TASK DESCRIPTION: From the data below, copy exactly the lines that lie between the one holding "bootRom := []" and the one holding "final (startWith bytes", including both, and nothing more.

Segment Start: MATERIAL PROVIDED

-- ==== Sys2Proof/Tests/Slice0.lean ====
section
/-! SUPPORT. The model's own tests. Every expected result is from the spec: encodings from the tables of 30_encoding.md and the rule
of the instruction, steps from the vectors of 95_test_vectors.md, named by their id. Then, for every statement with hypotheses, a
state and operands that meet them. -/
namespace Sys2Proof.Tests
open Sys2Proof Sys2Proof.Machine

/-! ### Well-formedness -/

/-- Only the eleven codes of R121 are removed opcodes: NOP's byte is not one. -/
theorem test_illegal_nop_is_ill_formed : (Instr.illegal 0x00).wellFormed = false := by decide

/-- The prefix is "not an instruction of its own" (R295). -/
theorem test_prefix_is_ill_formed : (Instr.prefixCb 0x07).wellFormed = false := by decide

theorem test_illegal_dd_is_well_formed : (Instr.illegal 0xDD).wellFormed = true := by decide

/-! ### Decoding: a word of each family, from its rule's encoding -/

/-- R140 `01 ddd sss`: d = 7 (A), s = 1 (C). -/
theorem test_decode_ld_a_c : decode [0b01111001] = .ok (.ldAC, []) := by decide

/-- R144, 0x36 and the byte `n`. -/
theorem test_decode_ld_at_hl_n : decode [0x36, 0xAB] = .ok (.ldIndHlN 0xAB, []) := by decide

/-- R171 `00 pp 0001`, pp = 2 (HL), the low byte first (R118). -/
theorem test_decode_ld_hl_nn : decode [0b00100001, 0x34, 0x12] = .ok (.ldHlNn 0x1234, []) := by decide

/-- R176 `11 pp 0001`, pp = 3 (AF), a byte after it left over. -/
theorem test_decode_pop_af : decode [0b11110001, 0x55] = .ok (.popAf, [0x55]) := by decide

/-- R192 `10 yyy zzz`: y = 3 (SBC), z = 6 ((HL)). -/
theorem test_decode_sbc_at_hl : decode [0b10011110] = .ok (.sbcAIndHl, []) := by decide

/-- R192 `11 yyy 110`: y = 5 (XOR). -/
theorem test_decode_xor_n : decode [0b11101110, 0x0F] = .ok (.xorAN 0x0F, []) := by decide

/-- R201 `00 yyy 100`: y = 3 (E). -/
theorem test_decode_inc_e : decode [0b00011100] = .ok (.incE, []) := by decide

/-- R232 `00 pp 1011`: pp = 3 (SP). -/
theorem test_decode_dec_sp : decode [0b00111011] = .ok (.decSp, []) := by decide

/-- R245 to R252 `CB 00 yyy zzz`: y = 5 (SRA), z = 4 (H). -/
theorem test_decode_sra_h : decode [0xCB, 0b00101100] = .ok (.sraH, []) := by decide

/-- R254 `CB 10 bbb zzz`: b = 6, z = 2 (D). -/
theorem test_decode_res_6_d : decode [0xCB, 0b10110010] = .ok (.res6D, []) := by decide

/-- R277 `110 cc 100`: cc = 2 (NC). -/
theorem test_decode_call_nc : decode [0b11010100, 0x00, 0x02] = .ok (.callNcNn 0x0200, []) := by decide

/-- R292: the byte after 0x10 belongs to `STOP`. -/
theorem test_decode_stop : decode [0x10, 0x00, 0x76] = .ok (.stop 0x00, [0x76]) := by decide

/-- The table's word for an extended entry has 0xCB in bits 15:8 (R130, log 8). -/
theorem test_table_word_extended : decodeTableWord 16 0xCB7C = some .bit7H := by decide

/-- The table's word for `JP nn` with operand words of zeros. -/
theorem test_table_word_jp : decodeTableWord 8 0xC3 = some (.jpNn 0x0000) := by decide

/-! ### One step, from the vectors of 95_test_vectors.md -/

/-- The default start of section 2: `boot_enabled` false, `PC` = 0xC000, `SP` = 0xFFFE, everything else 0; the parameters named
there. -/
def start : State :=
  { State.resetWith { defaultRead := 0xFF, dmaPageMax := 0xDF, intEntryCycles := 20, rom := [], bootRom := [] } [] with
    bootEnabled := false, pc := 0xC000, sp := 0xFFFE }

/-- A start state with an instruction's bytes at its `PC`. -/
def startWith (bytes : List Byte) (initial : State → State) : State := (initial start).placeBytes (initial start).pc bytes

/-- One step from a start state with the bytes at `PC` gives the start state changed as the vector's end column says, at the cost
given. Left out: the saved set, which the vectors do not list, and the model's own button counter. -/
def stepsTo (bytes : List Byte) (initial final : State → State) (cost : Nat) : Bool :=
  match step (startWith bytes initial) with
  | .next t =>
    decide (t = { final (startWith bytes initial) with cycles := cost, saved := t.saved, buttons := t.buttons })
  | _ => false

/-- V1.1. -/
theorem test_v1_1_ld_b_c :
    stepsTo [0x41] (fun s => { s with bc := 0x005A })
      (fun s => { s with bc := 0x5A5A, pc := 0xC001, divAcc := 4 }) 4 = true := by
  decide

/-- V1.3. -/
theorem test_v1_3_ld_d_n :
    stepsTo [0x16, 0x9C] id
      (fun s => { s with de := 0x9C00, pc := 0xC002, divAcc := 8 }) 8 = true := by
  decide

/-- V1.6. -/
theorem test_v1_6_ld_at_hl_h :
    stepsTo [0x74] (fun s => { s with hl := 0xC234 })
      (fun s => { s with pc := 0xC001, divAcc := 8, mem := s.mem.set 0xC234 0xC2 }) 8 = true := by
  decide

/-- V1.8. -/
theorem test_v1_8_ld_at_hl_n :
    stepsTo [0x36, 0xAB] (fun s => { s with hl := 0x2000 })
      (fun s => { s with pc := 0xC002, divAcc := 12 }) 12 = true := by
  decide

/-- V1.13. -/
theorem test_v1_13_ld_a_at_nn :
    stepsTo [0xFA, 0x34, 0xC1] (fun s => { s with mem := s.mem.set 0xC134 0x5C })
      (fun s => { s with af := 0x5C00, pc := 0xC003, divAcc := 16 }) 16 = true := by
  decide

/-- V1.16. -/
theorem test_v1_16_ldh_at_n_a :
    stepsTo [0xE0, 0x80] (fun s => { s with af := 0x3C00 })
      (fun s => { s with pc := 0xC002, divAcc := 12, mem := s.mem.set 0xFF80 0x3C }) 12 = true := by
  decide

/-- V1.23. -/
theorem test_v1_23_ld_at_hli_a :
    stepsTo [0x22] (fun s => { s with hl := 0xFFFF, af := 0x1F00 })
      (fun s => { s with hl := 0x0000, pc := 0xC001, divAcc := 8, io := { s.io with intEnable := 0x1F } }) 8 = true := by
  decide

/-- V1.26. -/
theorem test_v1_26_ld_a_at_hld :
    stepsTo [0x3A] (fun s => { s with hl := 0x0000, params := { s.params with rom := s.params.rom.set 0x0000 0x31 } })
      (fun s => { s with af := 0x3100, hl := 0xFFFF, pc := 0xC001, divAcc := 8 }) 8 = true := by
  decide

/-- V2.1. -/
theorem test_v2_1_ld_bc_nn :
    stepsTo [0x01, 0x34, 0x12] id
      (fun s => { s with bc := 0x1234, pc := 0xC003, divAcc := 12 }) 12 = true := by
  decide

/-- V2.4. -/
theorem test_v2_4_ld_at_nn_sp :
    stepsTo [0x08, 0xFF, 0xFF] (fun s => { s with sp := 0xAB1D })
      (fun s => { s with pc := 0xC003, divAcc := 20, io := { s.io with intEnable := 0x1D } }) 20 = true := by
  decide

/-- V2.8. -/
theorem test_v2_8_ld_hl_spn :
    stepsTo [0xF8, 0xFF] (fun s => { s with sp := 0x0001 })
      (fun s => { s with af := 0x0030, pc := 0xC002, divAcc := 12 }) 12 = true := by
  decide

/-- V2.11. -/
theorem test_v2_11_pop_af :
    stepsTo [0xF1] (fun s => { s with sp := 0xFFFC, mem := (s.mem.set 0xFFFC 0xFF).set 0xFFFD 0x12 })
      (fun s => { s with af := 0x12F0, sp := 0xFFFE, pc := 0xC001, divAcc := 12 }) 12 = true := by
  decide

/-- V2.12. -/
theorem test_v2_12_push_af :
    stepsTo [0xF5] (fun s => { s with af := 0x12F0 })
      (fun s => { s with sp := 0xFFFC, pc := 0xC001, divAcc := 16, mem := (s.mem.set 0xFFFC 0xF0).set 0xFFFD 0x12 }) 16 = true := by
  decide

/-- V2.15. -/
theorem test_v2_15_pop_hl :
    stepsTo [0xE1] (fun s => { s with sp := 0xFFFF, io := { s.io with intEnable := 0x5A }, params := { s.params with rom := s.params.rom.set 0x0000 0x77 } })
      (fun s => { s with hl := 0x775A, sp := 0x0001, pc := 0xC001, divAcc := 12 }) 12 = true := by
  decide

/-- V3.2. -/
theorem test_v3_2_add_a_b :
    stepsTo [0x80] (fun s => { s with af := 0xFF00, bc := 0x0100 })
      (fun s => { s with af := 0x00B0, pc := 0xC001, divAcc := 4 }) 4 = true := by
  decide

/-- V3.6. -/
theorem test_v3_6_adc_a_c :
    stepsTo [0x89] (fun s => { s with af := 0x0E10, bc := 0x0001 })
      (fun s => { s with af := 0x1020, pc := 0xC001, divAcc := 4 }) 4 = true := by
  decide

/-- V3.8. -/
theorem test_v3_8_sub_a_b :
    stepsTo [0x90] (fun s => { s with af := 0x0000, bc := 0x0100 })
      (fun s => { s with af := 0xFF70, pc := 0xC001, divAcc := 4 }) 4 = true := by
  decide

/-- V3.13. -/
theorem test_v3_13_sbc_a_n :
    stepsTo [0xDE, 0x00] (fun s => { s with af := 0x0010 })
      (fun s => { s with af := 0xFF70, pc := 0xC002, divAcc := 8 }) 8 = true := by
  decide

/-- V3.15. -/
theorem test_v3_15_cp_a_b :
    stepsTo [0xB8] (fun s => { s with af := 0x3C00, bc := 0x4000 })
      (fun s => { s with af := 0x3C50, pc := 0xC001, divAcc := 4 }) 4 = true := by
  decide

/-- V3.17. -/
theorem test_v3_17_and_a_l :
    stepsTo [0xA5] (fun s => { s with af := 0xF000, hl := 0x000F })
      (fun s => { s with af := 0x00A0, pc := 0xC001, divAcc := 4 }) 4 = true := by
  decide

/-- V3.18. -/
theorem test_v3_18_xor_a_a :
    stepsTo [0xAF] (fun s => { s with af := 0x77F0 })
      (fun s => { s with af := 0x0080, pc := 0xC001, divAcc := 4 }) 4 = true := by
  decide

/-- V3.21. -/
theorem test_v3_21_or_a_at_hl :
    stepsTo [0xB6] (fun s => { s with af := 0x5A00, hl := 0xC100, mem := s.mem.set 0xC100 0x0F })
      (fun s => { s with af := 0x5F00, pc := 0xC001, divAcc := 8 }) 8 = true := by
  decide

Segment End: MATERIAL PROVIDED

TASK OUTPUT:
  { State.resetWith { defaultRead := 0xFF, dmaPageMax := 0xDF, intEntryCycles := 20, rom := [], bootRom := [] } [] with
    bootEnabled := false, pc := 0xC000, sp := 0xFFFE }

/-- A start state with an instruction's bytes at its `PC`. -/
def startWith (bytes : List Byte) (initial : State → State) : State := (initial start).placeBytes (initial start).pc bytes

/-- One step from a start state with the bytes at `PC` gives the start state changed as the vector's end column says, at the cost
given. Left out: the saved set, which the vectors do not list, and the model's own button counter. -/
def stepsTo (bytes : List Byte) (initial final : State → State) (cost : Nat) : Bool :=
  match step (startWith bytes initial) with
  | .next t =>
    decide (t = { final (startWith bytes initial) with cycles := cost, saved := t.saved, buttons := t.buttons })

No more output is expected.